ABSTRACT

By our accounting, a formal model of culture is, first of all, an output from a quantitative study of collected data that seeks to describe, explain, interpret, or otherwise represent some feature, aspect, or content of culture. As a model, the output has been transformed into a summary or a representation (in reduced form) of the data that purports to be analogous (in some fashion) to the phenomena under consideration. Thus, it is precisely the use of quantitative methods or the formal analysis of data that distinguishes work included in the present classification. In this essay, we trace some of the broad contours of change in the history of how culture has been modeled. We simplify this task in two ways. First, we focus on just one arena, American sociology in its first century or so of professional formation. Second, we highlight just one difference, distinguishing interpretative from non-interpretative intents. Thus, in the history presented here we look separately at models of culture that have explicitly hermeneutic goals in contrast to those that don’t. Practitioners of the former sort want to use formal tools to make interpretations that they hope unlock useful readings of texts. Those of the latter persuasion usually seek robust measures of cultural forms that can be fitted onto other explanatory frames. Our main goal is to describe important changes in how culture has been modeled by

social scientists over the last century or so. We will also say something about the enduring frictions between qualitative and quantitative styles of social scientific research.

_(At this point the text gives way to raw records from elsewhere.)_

/-- R361: the identity record: module, beat group, buffer size, ADMIT; an empty one before the cast of an image has given the identifier (R466). -/
def Hw.identityRec (s : Hw) (up : Bool) : BitVec 128 :=
  if !s.boot.imageValid then 0
  else ctlRecord 0x08 0xFFF s.me 16 (s.me + (s.fget F.BEAT_GROUP_GROUP_ID <<< 16) + ((Config.dynBuffer % 65536) <<< 32) + ((if up then 1 else 0) <<< 48))

/-! ### Leaving the admitted state (R368, R383) -/

/-- A record that is for the neighbour alone: a marker, an abort, or one addressed to 0xFFF. -/
def recordLocal (r : BitVec 128) : Bool := bits r.toNat 0 8 == 1 || bits r.toNat 0 8 == 5 || bits r.toNat 8 12 == 0xFFF

/-- R392: a twin message for the neighbour that any twin link may carry: attach, detach and re-seed records. -/
def recordTwin (r : BitVec 128) : Bool := bits r.toNat 8 12 == 0xFFF && (bits r.toNat 0 8 == 0x0B || bits r.toNat 0 8 == 0x0E)

/-- R400: a flit of a re-seed, which only twin links carry (R390). -/
def Flit.seeds (f : Flit) : Bool := f.cls == 3 && f.kind == 0 && bit f.xfer 31

/-- R400: the flits of one 2 KiB range all use one twin link. -/
def Hw.seedLink (s : Hw) (a : Nat) : Option Nat := s.twinLinks[(a / 2048) % s.twinLinks.length]?

/-- R366, R390, R392: a flit goes over its route, what the twin alone is sent over twin links; where none is counted, it waits for the link it
was to leave by. -/
def Hw.resendFlit (s : Hw) (l : Nat) (f : Flit) : Hw :=
  let twin := f.cls == 1 && f.dst == 0xFFF
  if !twin && !f.seeds then s.sendFlit f false
  else match (if twin then s.twinLinks.head? else s.seedLink (bits f.addr 0 40)) with
    | some k => s.modLink k (fun x => if twin then { x with long := x.long ++ [f] } else { x with dyn := x.dyn ++ [f] })
    | none => { s with lnk := { s.lnk with noRoute := s.lnk.noRoute ++ [(f, s.beatNo, some l)] } }

/-- `Hw.resendFlit` for a record. -/
def Hw.resendRecord (s : Hw) (l : Nat) (r : BitVec 128) : Hw :=
  if !recordTwin r then s.routeRecord (bits r.toNat 8 12) r
  else match s.twinLinks.head? with
    | some k => s.sendRecord k r
    | none => { s with lnk := { s.lnk with noRouteRec := s.lnk.noRouteRec ++ [(r, 0xFFF, s.beatNo, some l)] } }

/-- R368: what a link's replay buffer holds goes over other links, as dynamic class; with `LNK.CTL.REROUTE` = 0 it waits for this link.  What
the link had still to send is routed like any other traffic (R366). -/
def Hw.rerouteLink (s : Hw) (l : Nat) (replay : List Replay) (recs : List (BitVec 128)) (flits : List Flit) : Hw :=
  let far := fun (r : BitVec 128) => recordTwin r || !recordLocal r
  let sent := (replay.map (·.flit)).filter (fun f => f.cls != 0)
  let told := (replay.flatMap (·.records)).filter far
  let send := fun (s : Hw) (fl : List Flit) (rs : List (BitVec 128)) =>
    rs.foldl (fun s r => s.resendRecord l r) (fl.foldl (fun s f => s.resendFlit l f) s)
  if s.flag F.LNK_CTL_REROUTE then (send s (sent ++ flits) (told ++ recs.filter far)).bump F.LNK_REROUTED_COUNT l replay.length
  else
    let s1 : Hw := { s with lnk := { s.lnk with
      noRoute := s.lnk.noRoute ++ sent.map (fun f => ((if f.cls = 2 then { f with cls := 3 } else f), s.beatNo, some l)),
      noRouteRec := s.lnk.noRouteRec ++ told.map (fun r => (r, bits r.toNat 8 12, s.beatNo, some l)) } }
    send s1 flits (recs.filter far)

/-- A record without its hops left. -/
def noHops (r : BitVec 128) : BitVec 128 := BitVec.ofNat 128 (setBits r.toNat 40 8 0)

/-- A long message without its hops left. -/
def Flit.noHops (f : Flit) : Flit := { f with hops := 0, addr := setBits f.addr 24 5 0 }

/-- R368: what the partner of a link that fails may send again: the records and long messages taken in from it, which come without their
hops; the participants of collectives note it. -/
def Hw.doubtLink (s : Hw) (l : Nat) : Hw :=
  let had := (s.getLink l).taken
  { s with lnk := { s.lnk with
    doubt := s.lnk.doubt ++ ((had.flatMap (·.2.1)).filter (fun r => recordTwin r || !recordLocal r)).map (fun r => (Sys2Proof.Machine.noHops r, s.beatNo)),
    doubtLong := s.lnk.doubtLong ++ (had.filterMap (·.2.2)).map (fun f => (f.noHops, s.beatNo)),
    colls := s.lnk.colls.map (fun k => { k with failed := true }) } }

/-- A link's queues and its replay buffer are emptied, its protocol state starts afresh, and its traffic is rerouted. -/
def Hw.linkStop (s : Hw) (l : Nat) (st : Nat) : Hw :=
  let x := s.getLink l
  let y := { x with
    trained := false, txSeq := 0, rxSeq := 0, replay := [], credits := 0, freed := 0, partnerHold := false, nack := false,
    records := [], long := [], sched := [], dyn := [], identity := none, peerReady := false, replaysWindow := 0, replayBeats := [],
    bad0 := 0, bad1 := 0, taken := [] }
  (((s.doubtLink l).setLink l y).fset F.LNK_LSTATE_STATE st l).rerouteLink l x.replay x.records (x.long ++ x.sched ++ x.dyn)

/-- R449: a link that trains takes the bit of `TWIN.LINKS` that a re-cast left for it. -/
def Hw.takeTwinBit (s : Hw) (l : Nat) : Hw :=
  match (s.getLink l).newTwin with
  | none => s
  | some b =>
    (s.wr64 .TWIN_LINKS_LO .TWIN_LINKS_HI (setBits (s.rd64 .TWIN_LINKS_LO .TWIN_LINKS_HI) l 1 (one b))).modLink l (fun x => { x with newTwin := none })

/-- R383: a link leaves the admitted state with a cause and trains again. -/
def Hw.linkFail (s : Hw) (l cause : Nat) : Hw :=
  if s.lstate l = 2 then (((s.linkStop l 1).takeTwinBit l).bump F.LNK_RETRAINS_COUNT l).raise 0x6002 l cause (linkWho l)
  else if s.lstate l = 3 then s.linkStop l 0
  else s

/-! ### Replay and dross form (R380, R381) -/

/-- R380, R381: the first flit that no ACK covers has failed: it and those after it are to be resent.  At its 9th failure, that of its
8th resend, it takes dross form; when that has failed 8 times the link fails. -/
def Hw.failReplay (s : Hw) (l : Nat) : Hw :=
  let x := s.getLink l
  match x.replay with
  | [] => s
  | e :: rest =>
    if e.resend then s
    else
      let k := e.fails + 1
      let e' := { e with fails := k, resend := true, flit := if k = 9 then { e.flit with drossForm := true } else e.flit }
      let s1 := s.setLink l { x with replay := e' :: rest.map (fun r => { r with resend := true }) }
      let s2 := if k = 9 then (s1.bump F.LNK_DROSS_FORM_COUNT l).raise 0x6010 l e.seq (linkWho l) else s1
      if 17 ≤ k then s2.linkFail l 2 else s2

def execReplayTimeout (link : Fin 64) (s : State) : Host.Outcome State Fault Refusal := s.onHw (fun h => h.failReplay link.val)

In the final section of the essay (pp. 125-26) we take up the question of how these two different modalities of knowledge production have been linked in the history of American sociology, and we offer a preliminary interpretation of what this structure of articulation says about the recurrent “Methods Wars.” We conclude with a few thoughts about the relevance of our analysis of culture modeling to other national intellectual milieux, and about the future prospects for the formal modeling of culture.